## Problem requirements
For the listing below, print exactly the lines from the line with "theorem floatPack_zero (neg" to the line with "have zero_iff : sum", both included, and nothing beyond them.

┌────────

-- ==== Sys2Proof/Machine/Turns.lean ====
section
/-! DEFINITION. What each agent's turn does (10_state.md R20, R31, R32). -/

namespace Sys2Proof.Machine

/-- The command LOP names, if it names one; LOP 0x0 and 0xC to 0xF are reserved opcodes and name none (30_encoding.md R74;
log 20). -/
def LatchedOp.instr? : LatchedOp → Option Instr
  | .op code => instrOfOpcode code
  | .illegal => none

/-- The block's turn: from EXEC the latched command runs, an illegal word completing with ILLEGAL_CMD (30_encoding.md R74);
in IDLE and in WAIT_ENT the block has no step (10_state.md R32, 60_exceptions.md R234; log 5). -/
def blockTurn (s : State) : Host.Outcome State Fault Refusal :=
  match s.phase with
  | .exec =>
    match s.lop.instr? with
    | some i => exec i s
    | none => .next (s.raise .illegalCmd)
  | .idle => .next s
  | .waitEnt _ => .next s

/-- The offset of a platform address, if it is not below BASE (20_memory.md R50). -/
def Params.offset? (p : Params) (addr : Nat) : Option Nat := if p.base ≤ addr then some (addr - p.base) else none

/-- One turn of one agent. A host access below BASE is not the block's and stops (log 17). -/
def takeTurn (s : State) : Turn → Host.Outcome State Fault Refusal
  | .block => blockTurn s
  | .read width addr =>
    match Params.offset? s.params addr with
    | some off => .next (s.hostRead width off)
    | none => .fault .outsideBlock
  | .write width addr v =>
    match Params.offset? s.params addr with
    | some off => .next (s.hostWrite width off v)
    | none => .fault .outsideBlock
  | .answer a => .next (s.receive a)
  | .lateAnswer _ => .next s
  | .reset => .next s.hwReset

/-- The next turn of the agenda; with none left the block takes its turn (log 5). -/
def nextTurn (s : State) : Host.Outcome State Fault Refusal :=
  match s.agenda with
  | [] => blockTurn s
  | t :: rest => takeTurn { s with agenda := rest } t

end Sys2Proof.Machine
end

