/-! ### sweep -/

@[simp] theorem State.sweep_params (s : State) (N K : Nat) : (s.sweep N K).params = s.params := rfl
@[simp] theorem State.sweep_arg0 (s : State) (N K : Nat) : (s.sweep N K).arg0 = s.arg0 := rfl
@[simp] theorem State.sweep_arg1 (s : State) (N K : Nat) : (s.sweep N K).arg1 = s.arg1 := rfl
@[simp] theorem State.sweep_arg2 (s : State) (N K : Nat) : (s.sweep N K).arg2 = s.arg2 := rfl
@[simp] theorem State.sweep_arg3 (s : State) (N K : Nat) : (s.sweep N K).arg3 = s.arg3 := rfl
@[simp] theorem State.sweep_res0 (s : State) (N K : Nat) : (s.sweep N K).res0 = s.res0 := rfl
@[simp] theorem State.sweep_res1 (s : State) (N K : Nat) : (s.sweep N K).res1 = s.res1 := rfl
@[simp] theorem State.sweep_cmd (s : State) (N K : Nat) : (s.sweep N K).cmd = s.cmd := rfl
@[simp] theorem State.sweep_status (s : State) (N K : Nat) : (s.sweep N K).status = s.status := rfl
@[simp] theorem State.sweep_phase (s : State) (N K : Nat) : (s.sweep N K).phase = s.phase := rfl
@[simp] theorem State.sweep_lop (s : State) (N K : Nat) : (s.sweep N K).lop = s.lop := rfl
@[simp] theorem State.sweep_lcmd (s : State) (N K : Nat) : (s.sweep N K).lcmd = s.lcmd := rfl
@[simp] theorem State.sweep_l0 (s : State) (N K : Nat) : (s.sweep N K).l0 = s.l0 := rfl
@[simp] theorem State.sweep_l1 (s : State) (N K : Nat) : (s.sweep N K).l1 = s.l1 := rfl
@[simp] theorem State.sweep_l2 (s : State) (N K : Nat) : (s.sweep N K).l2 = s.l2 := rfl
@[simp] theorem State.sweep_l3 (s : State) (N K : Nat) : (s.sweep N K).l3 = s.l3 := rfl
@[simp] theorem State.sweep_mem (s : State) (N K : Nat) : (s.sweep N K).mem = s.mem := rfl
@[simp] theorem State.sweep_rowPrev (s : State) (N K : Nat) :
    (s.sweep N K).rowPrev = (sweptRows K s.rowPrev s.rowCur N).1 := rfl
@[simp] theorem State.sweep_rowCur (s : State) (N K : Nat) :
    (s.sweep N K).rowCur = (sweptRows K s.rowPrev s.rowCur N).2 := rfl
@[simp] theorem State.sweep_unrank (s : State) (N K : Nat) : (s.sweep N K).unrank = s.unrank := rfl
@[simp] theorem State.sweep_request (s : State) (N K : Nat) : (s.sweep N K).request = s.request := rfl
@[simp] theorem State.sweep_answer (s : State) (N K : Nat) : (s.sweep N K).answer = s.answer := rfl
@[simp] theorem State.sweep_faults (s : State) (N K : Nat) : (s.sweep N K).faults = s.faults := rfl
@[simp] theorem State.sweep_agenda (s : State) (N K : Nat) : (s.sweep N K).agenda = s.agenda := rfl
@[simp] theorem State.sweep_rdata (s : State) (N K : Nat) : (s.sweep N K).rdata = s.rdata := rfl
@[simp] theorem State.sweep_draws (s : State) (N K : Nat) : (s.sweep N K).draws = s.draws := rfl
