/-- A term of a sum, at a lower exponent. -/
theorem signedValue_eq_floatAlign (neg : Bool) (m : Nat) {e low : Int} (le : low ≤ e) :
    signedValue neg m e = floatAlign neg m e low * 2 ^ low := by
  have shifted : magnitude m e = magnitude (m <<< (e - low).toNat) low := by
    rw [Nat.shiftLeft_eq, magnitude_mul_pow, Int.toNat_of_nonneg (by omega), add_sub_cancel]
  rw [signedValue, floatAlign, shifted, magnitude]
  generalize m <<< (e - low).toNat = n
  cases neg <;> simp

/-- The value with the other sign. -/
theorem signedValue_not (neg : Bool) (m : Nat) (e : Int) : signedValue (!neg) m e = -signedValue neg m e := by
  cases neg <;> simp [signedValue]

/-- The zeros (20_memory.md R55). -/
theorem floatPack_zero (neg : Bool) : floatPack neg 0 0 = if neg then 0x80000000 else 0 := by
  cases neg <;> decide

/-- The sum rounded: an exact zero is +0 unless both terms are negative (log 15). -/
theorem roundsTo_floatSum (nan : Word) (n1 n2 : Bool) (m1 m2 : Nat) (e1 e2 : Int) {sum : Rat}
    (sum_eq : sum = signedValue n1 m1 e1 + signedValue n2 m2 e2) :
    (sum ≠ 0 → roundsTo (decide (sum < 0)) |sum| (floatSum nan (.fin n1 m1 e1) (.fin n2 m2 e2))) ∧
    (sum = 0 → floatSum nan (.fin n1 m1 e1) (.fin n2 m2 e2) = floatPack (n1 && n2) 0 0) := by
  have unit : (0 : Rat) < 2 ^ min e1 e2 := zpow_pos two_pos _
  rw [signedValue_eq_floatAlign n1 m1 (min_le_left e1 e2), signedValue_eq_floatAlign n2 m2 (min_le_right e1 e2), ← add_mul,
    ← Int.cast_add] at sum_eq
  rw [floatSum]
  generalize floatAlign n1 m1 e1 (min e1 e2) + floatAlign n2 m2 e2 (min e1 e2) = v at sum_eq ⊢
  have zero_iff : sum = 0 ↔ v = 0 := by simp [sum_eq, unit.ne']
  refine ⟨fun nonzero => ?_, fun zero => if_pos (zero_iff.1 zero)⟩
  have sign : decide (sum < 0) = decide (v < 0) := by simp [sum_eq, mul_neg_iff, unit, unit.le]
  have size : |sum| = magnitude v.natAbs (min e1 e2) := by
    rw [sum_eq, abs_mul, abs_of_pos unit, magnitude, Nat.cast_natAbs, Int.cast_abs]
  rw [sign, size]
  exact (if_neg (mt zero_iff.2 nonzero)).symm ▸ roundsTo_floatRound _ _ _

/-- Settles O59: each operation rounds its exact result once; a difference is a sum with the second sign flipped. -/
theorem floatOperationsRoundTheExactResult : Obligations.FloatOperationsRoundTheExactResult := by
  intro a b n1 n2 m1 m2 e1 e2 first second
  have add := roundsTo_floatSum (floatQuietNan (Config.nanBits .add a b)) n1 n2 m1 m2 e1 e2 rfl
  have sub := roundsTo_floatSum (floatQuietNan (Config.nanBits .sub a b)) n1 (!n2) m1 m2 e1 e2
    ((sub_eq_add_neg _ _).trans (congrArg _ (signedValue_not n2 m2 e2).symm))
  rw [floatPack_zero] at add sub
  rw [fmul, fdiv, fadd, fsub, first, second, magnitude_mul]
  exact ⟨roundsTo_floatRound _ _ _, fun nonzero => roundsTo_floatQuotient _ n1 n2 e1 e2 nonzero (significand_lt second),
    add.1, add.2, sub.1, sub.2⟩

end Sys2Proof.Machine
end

└────────

## Your solution
theorem floatPack_zero (neg : Bool) : floatPack neg 0 0 = if neg then 0x80000000 else 0 := by
  cases neg <;> decide

/-- The sum rounded: an exact zero is +0 unless both terms are negative (log 15). -/
theorem roundsTo_floatSum (nan : Word) (n1 n2 : Bool) (m1 m2 : Nat) (e1 e2 : Int) {sum : Rat}
    (sum_eq : sum = signedValue n1 m1 e1 + signedValue n2 m2 e2) :
    (sum ≠ 0 → roundsTo (decide (sum < 0)) |sum| (floatSum nan (.fin n1 m1 e1) (.fin n2 m2 e2))) ∧
    (sum = 0 → floatSum nan (.fin n1 m1 e1) (.fin n2 m2 e2) = floatPack (n1 && n2) 0 0) := by
  have unit : (0 : Rat) < 2 ^ min e1 e2 := zpow_pos two_pos _
  rw [signedValue_eq_floatAlign n1 m1 (min_le_left e1 e2), signedValue_eq_floatAlign n2 m2 (min_le_right e1 e2), ← add_mul,
    ← Int.cast_add] at sum_eq
  rw [floatSum]
  generalize floatAlign n1 m1 e1 (min e1 e2) + floatAlign n2 m2 e2 (min e1 e2) = v at sum_eq ⊢
  have zero_iff : sum = 0 ↔ v = 0 := by simp [sum_eq, unit.ne']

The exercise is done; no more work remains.